Do you think that fender really has that good of quality control? Exact same? That's not right. Same resistance, magnets, and so on? I doubt it.


yeah but they're both MIA strats, and if people consistently choose strats b/c they want a brighter tone and Les Pauls because they want a warmer tone, then that's proof enough.
#38
I don't understand why there's all this back and forth about tonewoods. Every encounter that I've had with gear and modification has demonstrated that everything you do to a guitar, whether it be a new bridge, set of tuners, paint job, volume pot, basically anything significant (no straplocks or knobs) effects tone to some extent.

That I believe very firmly and I don't see any reason to doubt that; the whole system vibrates, and those vibrations are what create the tone.

So why then all this "these two compressed mp3 files sound more alike than you might have expected, therefore wood doesn't effect tone" business?

Sure, the wood probably isn't as big of a factor as it's made out to be, but I know from experience that I can tell blind if an SG has an ebony or a rosewood board.

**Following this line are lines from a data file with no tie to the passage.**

-- ==== Sys2Proof/Machine/VectorMove.lean ====
section
/-! DEFINITION. Vector words that move elements within a row (R221, R222). -/

namespace Sys2Proof.Machine

/-- VPERMB: byte k of D is the byte of A that byte k of B names (R221). -/
def execVpermb (v : VWord) (s : State) : Host.Outcome State Fault Refusal :=
  plainVector (.vpermb v) v { bits := 8, dty := 1 } (fun e =>
    let as := joinRows e.a
    ([mergeElems 8 e ((joinRows e.b).map (fun b => (as.getD b.toNat 0).toNat))], 0)) s
/-- VPERMW: lane k of D is the lane of A that lane k of B names, 0 beyond lane 63 (R221). -/
def execVpermw (v : VWord) (s : State) : Host.Outcome State Fault Refusal :=
  plainVector (.vpermw v) v { bits := 32, dty := 5 } (fun e =>
    let as := elemsOf 32 (joinRows e.a)
    ([mergeElems 32 e ((elemsOf 32 (joinRows e.b)).map (fun b => if b ≤ 63 then as.getD b 0 else 0))], 0)) s
/-- VSLIDE: elements moved by d, B's filling in on either side (R222). -/
def execVslide (v : VWord) (s : State) : Host.Outcome State Fault Refusal :=
  let w := tyBits v.ty.toNat
  plainVector (.vslide v) v (formOf v) (fun e =>
    let as := elemsOf w (joinRows e.a)
    let bs := elemsOf w (joinRows e.b)
    let d := signedOf (v.e 0 7) 7
    let n : Int := (elemCount v.ty.toNat : Nat)
    let pick := fun (k : Nat) =>
      let j := (k : Int) + d
      if 0 ≤ j ∧ j < n then as.getD j.toNat 0 else if n ≤ j then bs.getD (j - n).toNat 0 else bs.getD (j + n).toNat 0
    ([mergeElems w e ((List.range (elemCount v.ty.toNat)).map pick)], 0)) s
/-- VBCAST: every element is A[e] (R222). -/
def execVbcast (v : VWord) (s : State) : Host.Outcome State Fault Refusal :=
  let w := tyBits v.ty.toNat
  let n := elemCount v.ty.toNat
  let fm := formOf2 v
  vectorWord (.vbcast v) (repsOf v) s (fun _ => operandIf (!formOk v fm || n ≤ v.e 0 8))
    (runRepeat v fm (fun e =>
      let x := (elemsOf w (joinRows e.a)).getD (v.e 0 8) 0
      ([mergeElems w e (List.replicate n x)], 0)))

end Sys2Proof.Machine
end

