/-- R157 and R245 for an integer pair: column n of a row is the sum over the block's K elements of A's value times W's, modulo 2^32; columns past the
block are 0, and the step itself raises no flag. -/
def Obligations.IntegerSteps : Prop :=
  ∀ (f : Word64) (p : ArrPlane) (sm : Memory) (row : Array Byte) (z : Nat → Nat), fwInt f = true →
    let a := fun (j : Nat) => intVal (fwA f) (packedElem row (tyBits (fwA f)) j)
    let b := fun (j n : Nat) => intVal p.wt (packedElem p.data.toArray (tyBits p.wt) (j * p.n + n))
    (stepRow f p sm row z).2 = 0 ∧ (stepRow f p sm row z).1.length = 128 ∧
    ∀ n < 128, (stepRow f p sm row z).1.getD n 0 =
      if n < p.n then BitVec.ofInt 32 (((List.range p.k).map (fun j => a j * b j n)).sum) else 0

/-! ### Results that take effect (R168, R170, R207, R251, R278, R282, R290, R317) -/

namespace Sys2Proof.Claims

/-- Outside core `c` nothing of any core changes. -/
def onlyCore (s t : State) (c : Nat) : Prop := ∀ x, x ≠ c → t.core x = s.core x
/-- The events of `t` hold this act, due as the model reckons for core `c` (or for no core), in this phase. -/
def due (s t : State) (at_ phase : Nat) (hold : Option Nat) (a : Act) : Prop :=
  ∃ e ∈ t.agenda, e.act = a ∧ e.phase = phase ∧ e.hold = hold ∧ e.at_ = s.dueAt at_ hold

end Sys2Proof.Claims

/-- R168 and R169: a scalar result takes its place unless a word issued later has already written it; s0 takes nothing; no other register, bit,
core or byte of memory changes.

R205, R207, R208 and R212: a vector result takes its place: a row and a C row by a write of this cycle with its ranks, a mask, an address
register, a queue; a later-issued writer that has taken effect stays; the flags are ORed into VSTAT. -/
def Obligations.ResultsLand : Prop :=
  (
  ∀ (s : State) (r : SRes), s.arg = .sres r → ∃ t, exec .scalarResult s = .next t ∧
    let k := s.core r.core
    let n := t.core r.core
    (∀ d : BitVec 5, r.place = .reg d →
      n.sval d.toNat = (if d = 0 then 0 else if r.stamp < (vget k.s d.toNat {}).stamp then k.sval d.toNat else r.val) ∧
      (d ≠ 0 → (vget k.s d.toNat {}).stamp ≤ r.stamp → (vget n.s d.toNat {}).stamp = r.stamp) ∧
      -- a wait for this result is over, one for a word issued later is not
      (d ≠ 0 → (vget n.s d.toNat {}).pending = (vget k.s d.toNat {}).pending.filter (fun p => p != r.stamp)) ∧
      (∀ e, e ≠ d.toNat → vget n.s e {} = vget k.s e {}) ∧ n = { k with s := n.s }) ∧
    (∀ b : BitVec 4, r.place = .cond b → b.toNat < 12 →
      (vget n.b b.toNat {}).cond = (if r.stamp < (vget k.b b.toNat {}).stamp then (vget k.b b.toNat {}).cond else r.val.getLsbD 0) ∧
      (∀ e, (vget n.b e {}).target = (vget k.b e {}).target ∧ (vget n.b e {}).prepared = (vget k.b e {}).prepared) ∧
      (∀ e, e ≠ b.toNat → vget n.b e {} = vget k.b e {}) ∧ n = { k with b := n.b }) ∧
    onlyCore s t r.core ∧ t = { s with cores := t.cores }) ∧
  (
  ∀ (s : State) (r : VRes), s.arg = .vres r → ∃ t, exec .vectorResult s = .next t ∧
    let c := r.core
    let k := s.core c
    let n := t.core c
    (∀ x, r.place = .row x → k.outdated x r.stamp r.rep = false →
      t.wb = { core := c, space := 0, rank := 3, addr := 256 * x, data := r.data, sel := r.sel } :: s.wb ∧ Table.find? n.rows x = some (r.stamp, r.rep)) ∧
    (∀ x, r.place = .row x → k.outdated x r.stamp r.rep = true → t.wb = s.wb) ∧
    (∀ a, r.place = .crow a → t.wb = { core := c, space := 1, rank := 1, addr := a, data := r.data, sel := r.sel } :: s.wb) ∧
    (∀ m : BitVec 4, r.place = .mask m → (vget n.m m.toNat {}).val = (if m = 0 ∨ r.stamp < (vget k.m m.toNat {}).stamp then (vget k.m m.toNat {}).val
      else BitVec.ofNat 256 (leNat r.data)) ∧ t.wb = s.wb) ∧
    (∀ a : BitVec 3, r.place = .areg a → n.areg a.toNat = (if r.stamp < (vget k.ar a.toNat {}).stamp then k.areg a.toNat
      else BitVec.ofNat 64 (leNat r.data)) ∧ t.wb = s.wb) ∧
    (r.place = .qv2s → n.qv2s.items = k.qv2s.items ++ [(s.now, BitVec.ofNat 64 (leNat r.data))] ∧ n.qv2s.inflight = k.qv2s.inflight - 1) ∧
    (r.place = .qv2m → n.qv2m.items = k.qv2m.items ++ [(s.now, r.data)] ∧ n.qv2m.inflight = k.qv2m.inflight - 1) ∧
    (r.flags = 0 → t.sets = s.sets) ∧ (r.flags ≠ 0 → t.sets = (c, .flags 0x021 r.flags) :: s.sets) ∧
    onlyCore s t c ∧ t.mem = s.mem ∧ n.s = k.s ∧ n.a = k.a ∧ n.c = k.c)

It seems really silly to just disregard tonewoods, just as it seems preposterous to disregard pickups, strings, bridges, tuners, etc.

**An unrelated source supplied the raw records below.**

-- ==== Sys2Proof/Laws/State.lean ====
section
/-! SUPPORT. What each update of the machine and of a core leaves in each field, by rfl, so that no proof unfolds a record update; the effect of reading a core back; and LPDDR through the updates. -/

namespace Sys2Proof.Machine

/-! ### setCore -/
@[simp] theorem State.setCore_now (s : State) (c : Nat) (k : Core) : (s.setCore c k).now = s.now := rfl
@[simp] theorem State.setCore_curCore (s : State) (c : Nat) (k : Core) : (s.setCore c k).curCore = s.curCore := rfl
@[simp] theorem State.setCore_curStrm (s : State) (c : Nat) (k : Core) : (s.setCore c k).curStrm = s.curStrm := rfl
@[simp] theorem State.setCore_curHart (s : State) (c : Nat) (k : Core) : (s.setCore c k).curHart = s.curHart := rfl
@[simp] theorem State.setCore_arg (s : State) (c : Nat) (k : Core) : (s.setCore c k).arg = s.arg := rfl
@[simp] theorem State.setCore_turns (s : State) (c : Nat) (k : Core) : (s.setCore c k).turns = s.turns := rfl
@[simp] theorem State.setCore_agenda (s : State) (c : Nat) (k : Core) : (s.setCore c k).agenda = s.agenda := rfl
@[simp] theorem State.setCore_seq (s : State) (c : Nat) (k : Core) : (s.setCore c k).seq = s.seq := rfl
@[simp] theorem State.setCore_free (s : State) (c : Nat) (k : Core) : (s.setCore c k).free = s.free := rfl
@[simp] theorem State.setCore_wb (s : State) (c : Nat) (k : Core) : (s.setCore c k).wb = s.wb := rfl
@[simp] theorem State.setCore_sets (s : State) (c : Nat) (k : Core) : (s.setCore c k).sets = s.sets := rfl
@[simp] theorem State.setCore_window (s : State) (c : Nat) (k : Core) : (s.setCore c k).window = s.window := rfl
@[simp] theorem State.setCore_winAt (s : State) (c : Nat) (k : Core) : (s.setCore c k).winAt = s.winAt := rfl
@[simp] theorem State.setCore_beat (s : State) (c : Nat) (k : Core) : (s.setCore c k).beat = s.beat := rfl
@[simp] theorem State.setCore_beatAt (s : State) (c : Nat) (k : Core) : (s.setCore c k).beatAt = s.beatAt := rfl
@[simp] theorem State.setCore_beatHist (s : State) (c : Nat) (k : Core) : (s.setCore c k).beatHist = s.beatHist := rfl
@[simp] theorem State.setCore_beatTab (s : State) (c : Nat) (k : Core) : (s.setCore c k).beatTab = s.beatTab := rfl
@[simp] theorem State.setCore_beatNext (s : State) (c : Nat) (k : Core) : (s.setCore c k).beatNext = s.beatNext := rfl
@[simp] theorem State.setCore_fuse (s : State) (c : Nat) (k : Core) : (s.setCore c k).fuse = s.fuse := rfl
@[simp] theorem State.setCore_boot (s : State) (c : Nat) (k : Core) : (s.setCore c k).boot = s.boot := rfl
@[simp] theorem State.setCore_power (s : State) (c : Nat) (k : Core) : (s.setCore c k).power = s.power := rfl
@[simp] theorem State.setCore_pkg (s : State) (c : Nat) (k : Core) : (s.setCore c k).pkg = s.pkg := rfl
@[simp] theorem State.setCore_routing (s : State) (c : Nat) (k : Core) : (s.setCore c k).routing = s.routing := rfl
@[simp] theorem State.setCore_ports (s : State) (c : Nat) (k : Core) : (s.setCore c k).ports = s.ports := rfl
@[simp] theorem State.setCore_lostPorts (s : State) (c : Nat) (k : Core) : (s.setCore c k).lostPorts = s.lostPorts := rfl
@[simp] theorem State.setCore_withdrawn (s : State) (c : Nat) (k : Core) : (s.setCore c k).withdrawn = s.withdrawn := rfl
@[simp] theorem State.setCore_cores (s : State) (c : Nat) (k : Core) : (s.setCore c k).cores = Table.put s.cores c k := rfl
@[simp] theorem State.setCore_quads (s : State) (c : Nat) (k : Core) : (s.setCore c k).quads = s.quads := rfl
@[simp] theorem State.setCore_dies (s : State) (c : Nat) (k : Core) : (s.setCore c k).dies = s.dies := rfl
@[simp] theorem State.setCore_stopes (s : State) (c : Nat) (k : Core) : (s.setCore c k).stopes = s.stopes := rfl
@[simp] theorem State.setCore_nextStope (s : State) (c : Nat) (k : Core) : (s.setCore c k).nextStope = s.nextStope := rfl
@[simp] theorem State.setCore_launches (s : State) (c : Nat) (k : Core) : (s.setCore c k).launches = s.launches := rfl
@[simp] theorem State.setCore_queues (s : State) (c : Nat) (k : Core) : (s.setCore c k).queues = s.queues := rfl
@[simp] theorem State.setCore_qprio (s : State) (c : Nat) (k : Core) : (s.setCore c k).qprio = s.qprio := rfl
@[simp] theorem State.setCore_lastServed (s : State) (c : Nat) (k : Core) : (s.setCore c k).lastServed = s.lastServed := rfl
@[simp] theorem State.setCore_latched (s : State) (c : Nat) (k : Core) : (s.setCore c k).latched = s.latched := rfl
@[simp] theorem State.setCore_reserving (s : State) (c : Nat) (k : Core) : (s.setCore c k).reserving = s.reserving := rfl
@[simp] theorem State.setCore_genCount (s : State) (c : Nat) (k : Core) : (s.setCore c k).genCount = s.genCount := rfl
@[simp] theorem State.setCore_runs (s : State) (c : Nat) (k : Core) : (s.setCore c k).runs = s.runs := rfl
@[simp] theorem State.setCore_nextRun (s : State) (c : Nat) (k : Core) : (s.setCore c k).nextRun = s.nextRun := rfl
@[simp] theorem State.setCore_procs (s : State) (c : Nat) (k : Core) : (s.setCore c k).procs = s.procs := rfl
@[simp] theorem State.setCore_harts (s : State) (c : Nat) (k : Core) : (s.setCore c k).harts = s.harts := rfl
@[simp] theorem State.setCore_pending (s : State) (c : Nat) (k : Core) : (s.setCore c k).pending = s.pending := rfl
@[simp] theorem State.setCore_netPort (s : State) (c : Nat) (k : Core) : (s.setCore c k).netPort = s.netPort := rfl
@[simp] theorem State.setCore_stoPort (s : State) (c : Nat) (k : Core) : (s.setCore c k).stoPort = s.stoPort := rfl
@[simp] theorem State.setCore_mem (s : State) (c : Nat) (k : Core) : (s.setCore c k).mem = s.mem := rfl
@[simp] theorem State.setCore_memPoison (s : State) (c : Nat) (k : Core) : (s.setCore c k).memPoison = s.memPoison := rfl
@[simp] theorem State.setCore_memUpsets (s : State) (c : Nat) (k : Core) : (s.setCore c k).memUpsets = s.memUpsets := rfl
@[simp] theorem State.setCore_lpddrAcc (s : State) (c : Nat) (k : Core) : (s.setCore c k).lpddrAcc = s.lpddrAcc := rfl
@[simp] theorem State.setCore_mmioAcc (s : State) (c : Nat) (k : Core) : (s.setCore c k).mmioAcc = s.mmioAcc := rfl
@[simp] theorem State.setCore_greqs (s : State) (c : Nat) (k : Core) : (s.setCore c k).greqs = s.greqs := rfl
@[simp] theorem State.setCore_joins (s : State) (c : Nat) (k : Core) : (s.setCore c k).joins = s.joins := rfl
@[simp] theorem State.setCore_walks (s : State) (c : Nat) (k : Core) : (s.setCore c k).walks = s.walks := rfl
@[simp] theorem State.setCore_dsops (s : State) (c : Nat) (k : Core) : (s.setCore c k).dsops = s.dsops := rfl
@[simp] theorem State.setCore_barriers (s : State) (c : Nat) (k : Core) : (s.setCore c k).barriers = s.barriers := rfl
@[simp] theorem State.setCore_reservations (s : State) (c : Nat) (k : Core) : (s.setCore c k).reservations = s.reservations := rfl
@[simp] theorem State.setCore_resvs (s : State) (c : Nat) (k : Core) : (s.setCore c k).resvs = s.resvs := rfl
@[simp] theorem State.setCore_hartReqs (s : State) (c : Nat) (k : Core) : (s.setCore c k).hartReqs = s.hartReqs := rfl
@[simp] theorem State.setCore_deferred (s : State) (c : Nat) (k : Core) : (s.setCore c k).deferred = s.deferred := rfl
@[simp] theorem State.setCore_relays (s : State) (c : Nat) (k : Core) : (s.setCore c k).relays = s.relays := rfl
@[simp] theorem State.setCore_nextSid (s : State) (c : Nat) (k : Core) : (s.setCore c k).nextSid = s.nextSid := rfl
@[simp] theorem State.setCore_migrations (s : State) (c : Nat) (k : Core) : (s.setCore c k).migrations = s.migrations := rfl
@[simp] theorem State.setCore_flows (s : State) (c : Nat) (k : Core) : (s.setCore c k).flows = s.flows := rfl
@[simp] theorem State.setCore_parked (s : State) (c : Nat) (k : Core) : (s.setCore c k).parked = s.parked := rfl
@[simp] theorem State.setCore_outbox (s : State) (c : Nat) (k : Core) : (s.setCore c k).outbox = s.outbox := rfl
@[simp] theorem State.setCore_ring (s : State) (c : Nat) (k : Core) : (s.setCore c k).ring = s.ring := rfl
@[simp] theorem State.setCore_denials (s : State) (c : Nat) (k : Core) : (s.setCore c k).denials = s.denials := rfl
@[simp] theorem State.setCore_ktlbf (s : State) (c : Nat) (k : Core) : (s.setCore c k).ktlbf = s.ktlbf := rfl
@[simp] theorem State.setCore_invals (s : State) (c : Nat) (k : Core) : (s.setCore c k).invals = s.invals := rfl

Side note: I imagine that very, very, very, few people could tell the difference between ernie ball and d'addario strings in this sort of mp3 test, but I'd also wager that most people have a preference and definitely know the difference live on their own instruments.
#39
Quote by XgamerGt04
If I am not mistaken what you are suggesting has been done and posted on UG many times, only to have people blow it off as complete crap.

I have that study saved, and it was between Alder and Ash (slightly similar woods) on Telecasters, the one guitar that will consistently provide a similar sound due to the bridge if you use similar body woods. If it was between African sapele and basswood or alder, it would have come out differently.

David Collins: You wouldn't happen to be a teacher at VHCC would you? Because that's the exact same name of my old math teacher's husband.

EDIT: Never mind, as far as I know he isn't a luthier xD
Then there's this band called Slice The Cake...

Bunch of faggots putting random riffs together and calling it "progressive" deathcore.
Stupid name.
Probably picked "for teh lulz"

Mod in UG's Official Gain Whores
Last edited by Shinozoku at Jul 13, 2009,
#40
David, I do appreciate intelligence, but I don't want to read that... tonight.

But I mean, you can't hear that much. Your explinations were great, but too much for me. I think that's past the point. Even with my loose variables, you should still be able to tell the difference. I think the point was really to show how minimal the effect is. Everyone on here thinks it's the backbone of the guitar when it's probably pickups more than anything.